Ah yes, Douglas Adams and his legendary broken deadlines. The last five chapters skip scenes, feature little dialogue, and are each only two pages long. The story is all tied-up, but so quickly that you do have to think about it. It’s easy to wish that Adams had been given a bit more time to finish things properly, but with his method of “writing backwards” to repeatedly compress everything, it would probably have resulted in less, not more.
So now, aside from his co-written dictionary-parodies The Meaning Of Liff and The Deeper Meaning Of Liff, I have only one more Douglas Adams book to read – the one he sadly died half-way through writing. The Salmon Of Doubt - not a novel, I’m more expecting a pleasant memory.

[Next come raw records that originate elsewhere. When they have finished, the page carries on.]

/-! Writes (R467, R468). -/

/-- One word of a host write: it takes effect in order, and its acknowledgement comes later (R24, R467). -/
def hostPut (s : State) (h : HostId) (a d : Nat) (v : Word) : State :=
  let q := hostReq h
  let s := setHost s h fun x => { x with buffered := x.buffered + 1 }
  if 0xFFF0000000 ≤ d then
    let o := d - 0xFFF0000000
    if serves s (o / 0x100000) then addAck (busWrite (reqAt s q (o / 0x100000)) q o v) (.host h a) 0 else addAck s (.host h a) 2
  else
    let (st, s) := dramStore s d (leBytes v.toNat 4)
    addAck s (.host h a) st

/-- WRITE (R463, R464, R467). -/
def hostWrite (s : State) (h : HostId) (a : Nat) (ws : List Word) : State × (List Byte × Nat) :=
  match hostMap s h a ws.length with
  | .error st => (s, ([], st))
  | .ok d =>
    if 64 < (hostOf s h).buffered + ws.length then (s, ([], 1))
    else ((List.range ws.length).foldl (fun s i => hostPut s h (a + 4 * i) (d + 4 * i) (ws.getD i 0)) s, ([], 0))

/-- The acknowledgement of a host's write: the first error since WRITE_ERROR was cleared is latched and raised (R467, R478). -/
def hostAck (s : State) (h : HostId) (a status : Nat) : State :=
  let s := setHost s h fun x => { x with buffered := x.buffered - 1 }
  if status = 0 || getB s (hostKey h sltHostIrqStatus) 3 then s
  else
    let s := setReg (setReg s (hostKey h sltHostWerrAddr) (BitVec.ofNat 32 a)) (hostKey h sltHostWerrStatus) (BitVec.ofNat 32 status)
    raise (hostIrq s h 3) 1 0 0x171 2 0xFF ((if h = .b then 1 else 0) + 256 * status)

/-! Reads (R463, R466, R467). -/

/-- Register words read in ascending order, each once; the first error is the read's (R466). -/
def regWords (q : Requester) : List Nat → State → Nat × List Byte × State
  | [], s => (0, [], s)
  | a :: r, s =>
    let (st, v, s) := busRead (reqAt s q (a / 0x100000)) q a
    let (rest, bs, s) := regWords q r s
    (if st = 0 then rest else st, leBytes v.toNat 4 ++ bs, s)

/-- The read is carried out: its data, or the status of its error. -/
def hostFetch (s : State) (h : HostId) (r : HostRead) : State × (List Byte × Nat) :=
  if r.flash then (flashSend s [flashReadCmd s r.addr r.count], (flashBytes s r.addr r.count, 0))
  else if 0xFFF0000000 ≤ r.addr then
    let o := r.addr - 0xFFF0000000
    let (st, bs, s) := regWords (hostReq h) ((List.range (r.count / 4)).map fun i => o + 4 * i) s
    (s, (bs, st))
  else
    let st := readStatus s 0 r.addr r.count
    (poisonSeen s 0 r.addr r.count, (if st = 0 then readBytes s r.addr r.count else [], st))

/-- The bytes of an answer with data: the start byte, the data, and at level 2.1 a CRC-16 of both; an error answers its status alone (R463, R464). -/
def dataAnswer (s : State) (h : HostId) (x : List Byte × Nat) : List Byte × Nat :=
  if x.2 ≠ 0 then ([], 0x80 + x.2)
  else
    let bs := 0xA5 :: x.1
    (if (hostOf s h).level = 3 then bs ++ leBytes (crc16 bs) 2 else bs, 0)

/-- The pending read is carried out once no earlier write of the port is unacknowledged (R467). -/
def readRuns (s : State) (h : HostId) : State :=
  match (hostOf s h).read with
  | some r =>
    if r.result.isSome || (hostOf s h).buffered != 0 then s
    else
      let (s, x) := hostFetch s h r
      setHost s h fun p => { p with read := if r.drop then none else some { r with result := some x } }
  | none => s

/-- The pending read is answered with its data where that is there, else PENDING (R463). -/
def readAnswer (s : State) (h : HostId) (ready : Bool) : State × (List Byte × Nat) :=
  let s := if ready then readRuns s h else s
  match (hostOf s h).read with
  | some r =>
    match r.result with
    | some x => (setHost s h fun p => { p with read := none }, dataAnswer s h x)
    | none => (s, ([0x5A], 6))
  | none => (s, ([], 4))

/-- A read is taken unless one is pending (R463, R464). -/
def readTaken (s : State) (h : HostId) (flash ready : Bool) (a n : Nat) : State × (List Byte × Nat) :=
  if (hostOf s h).read.isSome then (s, ([], 2))
  else readAnswer (setHost s h fun p => { p with read := some ⟨flash, a, n, false, none⟩ }) h ready

/-- READ (R463). -/
def hostRead (s : State) (h : HostId) (ready : Bool) (a n : Nat) : State × (List Byte × Nat) :=
  match hostMap s h a n with
  | .error st => (s, ([], st))
  | .ok d => readTaken s h false ready d (4 * n)

/-- A read frame that is cut short: the read is taken and its data discarded when it comes; a FETCH discards the pending read (R465). -/
def readCut (s : State) (h : HostId) : State :=
  let s := setHost s h fun p => { p with read := p.read.map fun r => { r with drop := true } }
  hostSilent (match (hostOf s h).read with
    | some r => if r.result.isSome then setHost s h fun p => { p with read := none } else s
    | none => s) h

I certainly have taken to the character of Dirk Gently though, more than I thought I would – and if I’m honest it’s because I identify with him.
The more that I believe there is a God-written order to the universe, the bigger the coincidences (or Godcidences as I call them) that He seems to lay at my feet.
Meeting 610 from over 10,000 miles away in a lift, returning to Auckland on the same day that hospitalised Lionel asked for me by name, friends from 300km away unknowingly parking on my doorstep at the exact same second that I stepped onto the pavement.
These coincidences dwarf anything Dirk Gently ever encountered.
But then, Dirk Gently’s coincidences are always born out of mere logic – cause and effect. There are supernatural forces in his world, yes, but they are always bound by unshakable logic.
Whilst author Douglas Adams used to be a Christian in his younger years, by the time he’d begun writing novels he’d given it all up and bought the unworkable evolution myth. Like so many other people, he took logic to extremes – far beyond the extent to which logic naturally functions, and extremes which cannot accomodate the supernatural input of a god.
Logic is, after all, not actually a cause, only an effect.
God is a cause, not an effect. So no logic can ever give birth to Him. Therefore, they conclude, He’s impossible.
“Oh dear,” says God, “I hadn’t thought of that,” and promptly vanishes in a puff of… what?